La titular de la Secretaría de Medio Ambiente e Historia Natural (Semahn), María del Rosario Bonifaz Alfonso, encabezó los trabajos de recuperación del humedal de montaña La Kisst, ubicado en San Cristóbal de Las Casas y que se encontraba con rellenos de material compactado desde el 2015.
Además de la contaminación que se generaba, los montículos de residuos sobre el humedal afectaban la disponibilidad de aprovechamiento de los recursos ecosístemicos y causaban un impacto negativo sobre las aves migratorias y peces.

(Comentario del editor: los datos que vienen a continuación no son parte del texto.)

/-! ## LCH (page 0x051; 15_load_channels.md, R418) -/

/-- LCH_CTL_ENn, offset 0x100 + 0x20 n, bits [31:31] (R418). -/
def LCH_CTL_EN (n : Nat) : Fld := ⟨10625055 + n * 1024, 1, 0⟩
/-- LCH_CTL_DUTYn, offset 0x100 + 0x20 n, bits [13:0] (R418). -/
def LCH_CTL_DUTY (n : Nat) : Fld := ⟨10625024 + n * 1024, 14, 10000⟩
/-- LCH_CFG_RETRY_MAXn, offset 0x104 + 0x20 n, bits [31:29] (R418). -/
def LCH_CFG_RETRY_MAX (n : Nat) : Fld := ⟨10625181 + n * 1024, 3, 4⟩
/-- LCH_CFG_RETRY_DELAYn, offset 0x104 + 0x20 n, bits [28:21] (R418). -/
def LCH_CFG_RETRY_DELAY (n : Nat) : Fld := ⟨10625173 + n * 1024, 8, 10⟩
/-- LCH_CFG_SHEDn, offset 0x104 + 0x20 n, bits [20:19] (R418). -/
def LCH_CFG_SHED (n : Nat) : Fld := ⟨10625171 + n * 1024, 2, 1⟩
/-- LCH_CFG_ALIGNn, offset 0x104 + 0x20 n, bits [18:18] (R418). -/
def LCH_CFG_ALIGN (n : Nat) : Fld := ⟨10625170 + n * 1024, 1, 0⟩
/-- LCH_CFG_COMPn, offset 0x104 + 0x20 n, bits [17:17] (R418). -/
def LCH_CFG_COMP (n : Nat) : Fld := ⟨10625169 + n * 1024, 1, 1⟩
/-- LCH_CFG_PWM_FREQn, offset 0x104 + 0x20 n, bits [16:7] (R418). -/
def LCH_CFG_PWM_FREQ (n : Nat) : Fld := ⟨10625159 + n * 1024, 10, 200⟩
/-- LCH_CFG_PARn, offset 0x104 + 0x20 n, bits [6:6] (R418). -/
def LCH_CFG_PAR (n : Nat) : Fld := ⟨10625158 + n * 1024, 1, 0⟩
/-- LCH_CFG_WIRINGn, offset 0x104 + 0x20 n, bits [5:4] (R418). -/
def LCH_CFG_WIRING (n : Nat) : Fld := ⟨10625156 + n * 1024, 2, 0⟩
/-- LCH_CFG_TYPEn, offset 0x104 + 0x20 n, bits [3:0] (R418). -/
def LCH_CFG_TYPE (n : Nat) : Fld := ⟨10625152 + n * 1024, 4, 0⟩
/-- LCH_OL_TIMEn, offset 0x108 + 0x20 n, bits [31:16] (R418). -/
def LCH_OL_TIME (n : Nat) : Fld := ⟨10625296 + n * 1024, 16, 100⟩
/-- LCH_OL_THRn, offset 0x108 + 0x20 n, bits [15:0] (R418). -/
def LCH_OL_THR (n : Nat) : Fld := ⟨10625280 + n * 1024, 16, 0⟩
/-- LCH_STAT_STATEn, offset 0x10C + 0x20 n, bits [31:28] (R418). -/
def LCH_STAT_STATE (n : Nat) : Fld := ⟨10625436 + n * 1024, 4, 0⟩
/-- LCH_STAT_BUSYn, offset 0x10C + 0x20 n, bits [27:27] (R418). -/
def LCH_STAT_BUSY (n : Nat) : Fld := ⟨10625435 + n * 1024, 1, 0⟩
/-- LCH_STAT_HELDn, offset 0x10C + 0x20 n, bits [26:26] (R418). -/
def LCH_STAT_HELD (n : Nat) : Fld := ⟨10625434 + n * 1024, 1, 0⟩
/-- LCH_STAT_LATCHn, offset 0x10C + 0x20 n, bits [25:25] (R418). -/
def LCH_STAT_LATCH (n : Nat) : Fld := ⟨10625433 + n * 1024, 1, 0⟩
/-- LCH_STAT_TRIPPEDn, offset 0x10C + 0x20 n, bits [24:24] (R418). -/
def LCH_STAT_TRIPPED (n : Nat) : Fld := ⟨10625432 + n * 1024, 1, 0⟩
/-- LCH_STAT_FAULTn, offset 0x10C + 0x20 n, bits [23:16] (R418). -/
def LCH_STAT_FAULT (n : Nat) : Fld := ⟨10625424 + n * 1024, 8, 0⟩
/-- LCH_STAT_COUNTn, offset 0x10C + 0x20 n, bits [14:12] (R418). -/
def LCH_STAT_COUNT (n : Nat) : Fld := ⟨10625420 + n * 1024, 3, 0⟩
/-- LCH_STAT_INRUSHn, offset 0x10C + 0x20 n, bits [11:11] (R418). -/
def LCH_STAT_INRUSH (n : Nat) : Fld := ⟨10625419 + n * 1024, 1, 0⟩
/-- LCH_STAT_DERATEDn, offset 0x10C + 0x20 n, bits [10:10] (R418). -/
def LCH_STAT_DERATED (n : Nat) : Fld := ⟨10625418 + n * 1024, 1, 0⟩
/-- LCH_STAT_SEG_OKn, offset 0x10C + 0x20 n, bits [8:0] (R418). -/
def LCH_STAT_SEG_OK (n : Nat) : Fld := ⟨10625408 + n * 1024, 9, 511⟩
/-- LCH_CUR_MAn, offset 0x110 + 0x20 n, bits [31:16] (R418). -/
def LCH_CUR_MA (n : Nat) : Fld := ⟨10625552 + n * 1024, 16, 0⟩
/-- LCH_CUR_CODEn, offset 0x110 + 0x20 n, bits [11:0] (R418). -/
def LCH_CUR_CODE (n : Nat) : Fld := ⟨10625536 + n * 1024, 12, 0⟩
/-- LCH_PWR_DUTYn, offset 0x114 + 0x20 n, bits [31:16] (R418). -/
def LCH_PWR_DUTY (n : Nat) : Fld := ⟨10625680 + n * 1024, 16, 0⟩
/-- LCH_PWR_LOSSn, offset 0x114 + 0x20 n, bits [15:0] (R418). -/
def LCH_PWR_LOSS (n : Nat) : Fld := ⟨10625664 + n * 1024, 16, 0⟩
/-- LCH_FAULTn, offset 0x118 + 0x20 n, bits [10:1] (R418). -/
def LCH_FAULT (n : Nat) : Fld := ⟨10625793 + n * 1024, 10, 0⟩
/-- LCH_CNT_RETRIESn, offset 0x11C + 0x20 n, bits [31:16] (R418). -/
def LCH_CNT_RETRIES (n : Nat) : Fld := ⟨10625936 + n * 1024, 16, 0⟩
/-- LCH_CNT_TRIPSn, offset 0x11C + 0x20 n, bits [15:0] (R418). -/
def LCH_CNT_TRIPS (n : Nat) : Fld := ⟨10625920 + n * 1024, 16, 0⟩

/-- Rows of the LCH page. -/
def lchRows0 : List Row :=
  [⟨256, 32, 16, 31, (fun n => LCH_CTL_EN n), .rw⟩,
   ⟨256, 32, 16, 0, (fun n => LCH_CTL_DUTY n), .rw⟩,
   ⟨260, 32, 16, 29, (fun n => LCH_CFG_RETRY_MAX n), .rw⟩,
   ⟨260, 32, 16, 21, (fun n => LCH_CFG_RETRY_DELAY n), .rw⟩,
   ⟨260, 32, 16, 19, (fun n => LCH_CFG_SHED n), .rw⟩,
   ⟨260, 32, 16, 18, (fun n => LCH_CFG_ALIGN n), .rw⟩,
   ⟨260, 32, 16, 17, (fun n => LCH_CFG_COMP n), .rw⟩,
   ⟨260, 32, 16, 7, (fun n => LCH_CFG_PWM_FREQ n), .rw⟩,
   ⟨260, 32, 16, 6, (fun n => LCH_CFG_PAR n), .rw⟩,
   ⟨260, 32, 16, 4, (fun n => LCH_CFG_WIRING n), .rw⟩,
   ⟨260, 32, 16, 0, (fun n => LCH_CFG_TYPE n), .rw⟩,
   ⟨264, 32, 16, 16, (fun n => LCH_OL_TIME n), .rw⟩,
   ⟨264, 32, 16, 0, (fun n => LCH_OL_THR n), .rw⟩,
   ⟨268, 32, 16, 28, (fun n => LCH_STAT_STATE n), .ro⟩,
   ⟨268, 32, 16, 27, (fun n => LCH_STAT_BUSY n), .ro⟩,
   ⟨268, 32, 16, 26, (fun n => LCH_STAT_HELD n), .ro⟩,
   ⟨268, 32, 16, 25, (fun n => LCH_STAT_LATCH n), .ro⟩,
   ⟨268, 32, 16, 24, (fun n => LCH_STAT_TRIPPED n), .ro⟩,
   ⟨268, 32, 16, 16, (fun n => LCH_STAT_FAULT n), .ro⟩,
   ⟨268, 32, 16, 12, (fun n => LCH_STAT_COUNT n), .ro⟩,
   ⟨268, 32, 16, 11, (fun n => LCH_STAT_INRUSH n), .ro⟩,
   ⟨268, 32, 16, 10, (fun n => LCH_STAT_DERATED n), .ro⟩,
   ⟨268, 32, 16, 0, (fun n => LCH_STAT_SEG_OK n), .ro⟩,
   ⟨272, 32, 16, 16, (fun n => LCH_CUR_MA n), .ro⟩]

/-- Rows of the LCH page. -/
def lchRows1 : List Row :=
  [⟨272, 32, 16, 0, (fun n => LCH_CUR_CODE n), .ro⟩,
   ⟨276, 32, 16, 16, (fun n => LCH_PWR_DUTY n), .ro⟩,
   ⟨276, 32, 16, 0, (fun n => LCH_PWR_LOSS n), .ro⟩,
   ⟨280, 32, 16, 1, (fun n => LCH_FAULT n), .w1c⟩,
   ⟨284, 32, 16, 16, (fun n => LCH_CNT_RETRIES n), .ro⟩,
   ⟨284, 32, 16, 0, (fun n => LCH_CNT_TRIPS n), .ro⟩]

En ese sentido, Pedro Sánchez Montero, director de Áreas Naturales y Vida Silvestre, calculó que serán cinco mil metros cúbicos los que se van a retirar de residuos en una superficie de una hectárea, la idea es ampliar el cuerpo de agua que se tiene en el lugar para recuperar la vegetación natural y la funcionalidad principal del sistema.
Se estima que esta primera etapa dure un promedio de un mes y, durante ese tiempo, se atenderá un reclamo que es añejo por parte de las organizaciones ambientales; el acumulado de material en la zona supera los nueve mil metros cúbicos.
Los humedales La Kisst y María Eugenia, que abarcan 225 hectáreas, han sido impactados en los últimos años con material pétreo usado en el sector de la construcción, por la deforestación y hasta con invasiones, de ahí que la Semahn hará una intervención integral que no sólo implica la recuperación del lugar, sino también un aspecto jurídico y legal por las personas que ocuparon estos espacios de importancia internacional.
Los cuatro mil metros cúbicos restantes que no se sacarán de la zona se acomodarán como una especie de barrera para que, cuando existan inundaciones, el río amarillo no se desborde y, en consecuencia, no contamine la laguna de Chapultepec y el cuerpo de agua que se ampliará, una vez que estos trabajos concluyan, iniciará la estrategia de restauración.
No obstante, aclaró, en el sitio se revisará, valorarán las condiciones y a partir de ello, determinarán que estrategia de restauración es la más adecuada; a pesar de los daños que se generaron desde el 2015, la vegetación en el humedal La Kisst se recuperar de forma rápida y ayudará a que regresen varias especies de aves migratorias.
“Vamos a seguir atendiendo la mesa ambiental, se tienen que realizar todas las acciones, tiene que ver con el desalojo de las personas, con las denuncias, otros rellenos y tenemos que atender cada uno de los impactos y las situaciones que presentan los humedales”, remarcó.
Desde el 2008 que los dos humedales (La Kisst y María Eugenia) fueron declarados como espacios protegidos, los apoyos de las instituciones fueron mínimos y ello derivó en que las zonas se degradaran, aún y cuando ofrecen servicios ambientales, por lo que en la actual administración estatal se han hecho acciones para mantener sanos estos sitios.